A caballo entre dos tronos, el de Margrethe II y el de su consorte Henrik, tumbada sobre la mesa barroca de oro donde se celebran los Consejos de Estado y apoyada en una de las columnas doradas del salón del Trono, totalmente desnuda, tal y como Dios la trajo al mundo y en unas posturas groseras y poco estéticas, una conocida prostituta ha asombrado a los daneses y causado un gran escándalo en el vecino reino al aparecer de esa guisa en real Salón de Audiencias. Las fotos publicadas por el «Se og Hør» en un principio, y más tarde por toda la prensa en la Red, han sido motivo de protestas y alboroto como lo hicieran en su día las famosas caricaturas de Mahoma.
Sín embargo, entonces como ahora, aunque los politicos califican de «profanación» lo ocurrido y los ciudadanos piden represalias, es de todos sabido que en esta nación, donde se respeta la Ley de Libertad de Prensa hasta sus límites más extremos, nada ni nadie puede intervenir para remediar esa ofensa a la Monarquía.
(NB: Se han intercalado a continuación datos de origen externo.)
/-- PS.SPLIT on the same operands; a standalone one sets the read pointer itself. -/
theorem split (standalone : Bool) (h : Alike p q False before before' s t) (hq : standalone = true ∨ q)
    (ha : s.startAddr = t.startAddr) (hb : s.bank = t.bank) (hsize : s.size = t.size) (hrow : s.row = t.row) :
    Alike p q False before before' (split standalone s) (split standalone t) := by
  cases legal : rowLegal s.row with
  | false =>
    rw [Splitter.split_of_illegal_row standalone legal, Splitter.split_of_illegal_row standalone (hrow ▸ legal)]
    exact h.raise _
  | true =>
    cases adm : splitAdmitted s.startAddr s.size with
    | false =>
      rw [Splitter.split_of_not_admitted standalone legal adm,
        Splitter.split_of_not_admitted standalone (hrow ▸ legal) (ha ▸ hsize ▸ adm)]
      exact Alike.raise _ { h with registers := False.elim }
    | true =>
      rw [Splitter.split_of_admitted standalone legal adm,
        Splitter.split_of_admitted standalone (hrow ▸ legal) (ha ▸ hsize ▸ adm)]
      have position : (if standalone then 0 else s.rdPtr) = if standalone then 0 else t.rdPtr := by
        rcases hq with rfl | hq
        · rfl
        · rw [h.rdPtr hq]
      have entered : Alike p True False before before'
          { s with blockSize := blockSizeOf s.size, rdPtr := if standalone then 0 else s.rdPtr }
          { t with blockSize := blockSizeOf t.size, rdPtr := if standalone then 0 else t.rdPtr } :=
        { h with rdPtr := fun _ => position, registers := False.elim }
      exact (entered.splitBody_of_eq (congrArg blockSizeOf hsize) ha hb hsize hrow).weaken id (fun _ => trivial)
        False.elim

/-- CV.CONVERT on the same operands. -/
theorem convert (preload : List Byte) (h : Alike p q False before before' s t) (ho : SameOperands s t) :
    Alike p q False before before' (convert preload s) (convert preload t) := by
  have ⟨ha, hb, hsize, hvalid, hrow⟩ := ho
  have same : convertAdmitted s = convertAdmitted t := by
    simp only [convertAdmitted, ha, hsize, hvalid, hrow]
  cases adm : convertAdmitted s with
  | false =>
    rw [Conversion.convert_of_not_admitted preload adm, Conversion.convert_of_not_admitted preload (same ▸ adm)]
    exact h.raise _
  | true =>
    rw [Conversion.convert_of_admitted preload adm, Conversion.convert_of_admitted preload (same ▸ adm)]
    have sent : Alike p True False before before' (Machine.emitSeq preload { s with rdPtr := 0 })
        (Machine.emitSeq preload { t with rdPtr := 0 }) :=
      Alike.emitSeq preload { h with rdPtr := fun _ => rfl }
    have operands := ((sameOperands_emitSeq preload { s with rdPtr := 0 }).symm.trans ho).trans
      (sameOperands_emitSeq preload { t with rdPtr := 0 })
    refine (sent.andThen ?_).weaken id (fun _ => trivial) id
    obtain ⟨ua, ub, usize, uvalid, urow⟩ := operands
    split
    · rename_i valid
      rw [if_pos (uvalid ▸ valid)]
      exact sent.split false (.inr trivial) ua ub usize urow
    · rename_i invalid
      rw [if_neg (uvalid ▸ invalid), ← ub]
      exact sent.writeBlock_of_eq _ _ ua usize

end Alike

/-! ### Outcomes side by side -/

/-- Two next states with `R`, or the same refusal. -/
def OutcomesRelated (R : State → State → Prop) :
    Host.Outcome State Fault Refusal → Host.Outcome State Fault Refusal → Prop
  | .next s, .next t => R s t
  | .refused a, .refused b => a = b
  | _, _ => False

section Outcomes

variable {p q w : Prop} {before before' : List Byte} {s t : State}

theorem outcomesRelated_whenReady {f g : State → Host.Outcome State Fault Refusal}
    (h : Alike p q w before before' s t)
    (next : OutcomesRelated (Alike p q w before before') (f s) (g t)) :
    OutcomesRelated (Alike p q w before before') (whenReady s f) (whenReady t g) := by
  by_cases hs : ready s
  · rwa [whenReady_of_ready hs, whenReady_of_ready (h.ready_iff.mp hs)]
  · rwa [whenReady_of_not_ready hs, whenReady_of_not_ready (mt h.ready_iff.mpr hs)]

theorem exec_bwWriteBlock_alike (h : Alike p q False before before' s t) (a : Addr) (bank : Bank) (len : Nat)
    (em : Byte) :
    OutcomesRelated (Alike p q False before before') (exec (.bwWriteBlock a bank len em) s)
      (exec (.bwWriteBlock a bank len em) t) := by
  rw [exec_bwWriteBlock, exec_bwWriteBlock]
  refine outcomesRelated_whenReady h ?_
  cases endMarkerOfByte em with
  | none => exact rfl
  | some marker =>
    have loaded : Alike p True False before before' (loadBlockOperands a bank len s) (loadBlockOperands a bank len t) :=
      { h with rdPtr := fun _ => rfl }
    exact (loaded.writeBlock a bank len marker).weaken id (fun _ => trivial) id

theorem exec_psSplit_alike (h : Alike p q False before before' s t) (a : Addr) (bank : Bank) (size : Nat)
    (row : BitVec 5) :
    OutcomesRelated (Alike p q False before before') (exec (.psSplit a bank size row) s)
      (exec (.psSplit a bank size row) t) := by
  rw [exec_psSplit, exec_psSplit]
  exact outcomesRelated_whenReady h (Alike.split true { h with } (.inl rfl) rfl rfl rfl rfl)

theorem exec_cvConvert_alike (h : Alike p q False before before' s t) (a : Addr) (bank : Bank) (size : Nat)
    (valid : Bool) (row : BitVec 5) (preload : List Byte) :
    OutcomesRelated (Alike p q False before before') (exec (.cvConvert a bank size valid row preload) s)
      (exec (.cvConvert a bank size valid row preload) t) := by
  rw [exec_cvConvert, exec_cvConvert]
  exact outcomesRelated_whenReady h (Alike.convert preload { h with } ⟨rfl, rfl, rfl, rfl, rfl⟩)

end Outcomes

/-- Settles O49: the composites set packer and read pointer themselves. -/
theorem compositesStartFresh : Obligations.CompositesStartFresh := by
  intro a bank size em rowValid row preload s t hs ht hpay hsink hsource hem i hi
  have start : Alike False False False s.out t.out s t :=
    { out := ⟨[], (List.append_nil _).symm, (List.append_nil _).symm⟩
      pay := hpay
      fault := hs.1.trans ht.1.symm
      sinkAnswers := hsink
      sourceAnswers := hsource
      resetRequest := hs.2.trans ht.2.symm
      packer := False.elim
      rdPtr := False.elim
      registers := False.elim }
  have conclude : ∀ {s' t'}, exec i s = .next s' → exec i t = .next t' →
      OutcomesRelated (Alike False False False s.out t.out) (exec i s) (exec i t) →
      ∃ s' t' bytes, exec i s = .next s' ∧ exec i t = .next t' ∧ s'.out = s.out ++ bytes ∧
        t'.out = t.out ++ bytes ∧ s'.fault = t'.fault ∧ s'.resetRequest = t'.resetRequest := by
    intro s' t' es et related
    rw [es, et] at related
    obtain ⟨bytes, outs, outt⟩ := related.out
    exact ⟨s', t', bytes, es, et, outs, outt, related.fault, related.resetRequest⟩
  simp only [List.mem_cons, List.not_mem_nil, or_false] at hi
  rcases hi with rfl | rfl | rfl
  · obtain ⟨_, -, es⟩ := Blocks.exec_bwWriteBlock_of_marker hs a bank size hem
    obtain ⟨_, -, et⟩ := Blocks.exec_bwWriteBlock_of_marker ht a bank size hem
    exact conclude es et (exec_bwWriteBlock_alike start a bank size em)
  · exact conclude (Splitter.exec_psSplit_of_ready hs a bank size row)
      (Splitter.exec_psSplit_of_ready ht a bank size row) (exec_psSplit_alike start a bank size row)
  · exact conclude (Conversion.exec_cvConvert_of_ready hs a bank size rowValid row preload)
      (Conversion.exec_cvConvert_of_ready ht a bank size rowValid row preload)
      (exec_cvConvert_alike start a bank size rowValid row preload)

/-- Outside the operand and working registers nothing tells the two runs of an instruction apart. -/
theorem exec_alike {before before' : List Byte} (i : Instr) {s t : State}
    (h : Alike True True False before before' s t) :
    OutcomesRelated (Alike True True False before before') (exec i s) (exec i t) := by
  induction i using instr_classes with
  | wire i hw =>
    obtain ⟨legal, b, why, e⟩ := hw
    rw [e, e]
    refine outcomesRelated_whenReady h ?_
    split
    · exact h.emit b
    · exact rfl
  | reserved i hr _ =>
    obtain ⟨why, e⟩ := hr
    rw [e, e]
    exact rfl
  | pkReset =>
    rw [exec_pkReset, exec_pkReset]
    exact outcomesRelated_whenReady h (h.withPacker 0 0)
  | pkFeed b =>
    rw [exec_pkFeed, exec_pkFeed]
    exact outcomesRelated_whenReady h (h.packerFeed b)
  | pkExtract =>
    rw [exec_pkExtract, exec_pkExtract]
    refine outcomesRelated_whenReady h ?_
    rw [(h.packer trivial).2]
    split
    · exact h.extractOne
    · exact rfl
  | pkDrain =>
    rw [exec_pkDrain, exec_pkDrain]
    exact h.andThen h.drain
  | pkFlush =>
    rw [exec_pkFlush, exec_pkFlush]
    exact h.andThen h.flush
  | aeEncode a bank =>
    rw [exec_aeEncode, exec_aeEncode]
    exact outcomesRelated_whenReady h (h.emitSeq _)
  | bwWriteBlock a bank len em => exact exec_bwWriteBlock_alike h a bank len em
  | psStartBlock row =>
    rw [exec_psStartBlock, exec_psStartBlock]
    exact outcomesRelated_whenReady h (h.startBlock row)
  | psStepBlock row col =>
    rw [exec_psStepBlock, exec_psStepBlock]
    refine outcomesRelated_whenReady h ?_
    split
    · exact rfl
    · exact h.stepBlock row col
  | psSplit a bank size row => exact exec_psSplit_alike h a bank size row
  | cvConvert a bank size valid row preload => exact exec_cvConvert_alike h a bank size valid row preload

/-- Settles O55: each instruction keeps two states alike that differ in those registers only. -/
theorem unloadedRegistersNeverRead : Obligations.UnloadedRegistersNeverRead := by
  intro i s t ⟨hbits, hcount, hptr, hout, hpay, hfault, hcommands, hsink, hsource, hreset⟩
  have start : Alike True True False s.out t.out s t :=
    { out := ⟨[], (List.append_nil _).symm, (List.append_nil _).symm⟩
      pay := hpay
      fault := hfault
      sinkAnswers := hsink
      sourceAnswers := hsource
      resetRequest := hreset
      packer := fun _ => ⟨hbits, hcount⟩
      rdPtr := fun _ => hptr
      registers := False.elim }
  have related := exec_alike i start
  match es : exec i s, et : exec i t with
  | .next s', .next t' =>
    rw [es, et] at related
    obtain ⟨bytes, outs, outt⟩ := related.out
    obtain ⟨bits, count⟩ := related.packer trivial
    obtain ⟨-, coms⟩ := exec_environment i s s' es
    obtain ⟨-, comt⟩ := exec_environment i t t' et
    exact ⟨bits, count, related.rdPtr trivial, by rw [outs, outt, hout], related.pay, related.fault,
      by rw [coms, comt, hcommands], related.sinkAnswers, related.sourceAnswers, related.resetRequest⟩
  | .refused _, .refused _ =>
    rw [es, et] at related
    exact related
  | .next _, .refused _ | .refused _, .next _ =>
    rw [es, et] at related
    exact related.elim

end Sys2Proof.Noninterference
end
El único camino sería una demanda contra los diarios que publican esas fotos.
Por si esto fuera poco la televisión danesa informó ayer que, según el director de la citada revista, este mismo lunes se pondrá a la venta un número especial con todas y cada una de las instantaneas originales, son nada menos que 29, protagonizadas por esa mujer.
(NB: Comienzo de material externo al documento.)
-- ==== Sys2Proof/Word.lean ====
section
/-! DEFINITION. The words of the block and its two element formats: weights, symbols, node indices (00_scope.md rules
R10 to R14), the element of `NODE` (10_state.md rule R24) and the element of `CODE` (10_state.md rule R26), held as
records of the fields the spec names. The places of the fields in the 63-bit and 135-bit values are in
Machine/Operands.lean. -/
namespace Sys2Proof

/-- An entry of the weight table: `WBITS` = 32 bits, unsigned (00_scope.md rule R11). -/
abbrev Weight := BitVec 32

/-- The weight field of a node: `SWBITS` = 39 bits, wide enough for every sum (00_scope.md rule R12). -/
abbrev SumWeight := BitVec 39

/-- A symbol, 0..127: `SYMBITS` = 7 bits (00_scope.md rule R10). -/
abbrev Symbol := BitVec 7

/-- A child index, `ROOT` or `NODE_COUNT`: 8 bits (10_state.md rules R24, R31, R32). -/
abbrev NodeIdx := BitVec 8

/-- A command word, 8 bits (30_encoding.md rule R80). -/
abbrev CmdWord := BitVec 8

/-- `NULL`, the child index that means "no child" (00_scope.md rule R14). -/
abbrev nullIdx : NodeIdx := 255#8

/-- One element of `NODE` (10_state.md rule R24). The creation sequence is the element's own index. -/
structure Node where
  weight : SumWeight
  sym    : Symbol
  leaf   : Bool
  left   : NodeIdx
  right  : NodeIdx
deriving DecidableEq, Repr, Inhabited

/-- One element of `CODE` (10_state.md rule R26): `bits[k]` is the k-th bit of the code, k = 0 the step at the root. -/
structure Code where
  bits  : BitVec 127
  len   : BitVec 7
  valid : Bool
deriving DecidableEq, Repr

/-- The element of a symbol with no code: `{valid = 0, len = 0, bits = 0}` (10_state.md rule R26). -/
abbrev Code.absent : Code := { bits := 0#127, len := 0#7, valid := false }

/-- `n` elements, `f i`, `f (i + 1)` and so on. -/
def elementsFrom {α : Type} (f : Nat → α) : (n i : Nat) → List α
  | 0, _ => []
  | n + 1, i => f i :: elementsFrom f n (i + 1)

/-- `n` elements with `f i` at index `i`. -/
def elements {α : Type} (n : Nat) (f : Nat → α) : List α := elementsFrom f n 0

@[simp] theorem elementsFrom_length {α : Type} (f : Nat → α) (n i : Nat) : (elementsFrom f n i).length = n := by
  induction n generalizing i with
  | zero => rfl
  | succ n ih => simp [elementsFrom, ih]

@[simp] theorem elements_length {α : Type} (n : Nat) (f : Nat → α) : (elements n f).length = n := elementsFrom_length f n 0

/-- A space of `n` elements with `f i` at index `i`. -/
def tabulate {α : Type} (n : Nat) (f : Nat → α) : Vector α n := ⟨(elements n f).toArray, by simp⟩

end Sys2Proof
end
Al margen de la indignación general y del terremoto informativo que han generado esas instantaneas que rozan lo pornográfico, nadie se explica como se han burlado las barreras de seguridad que rodean Christianborg, o Castillo de Christian. Jens Greve, administrador de la fortaleza ha comentado que «todo es un misterio» y que, aunque esos sistemas son excelentes, se revisará el proceso de seguridad y alarma.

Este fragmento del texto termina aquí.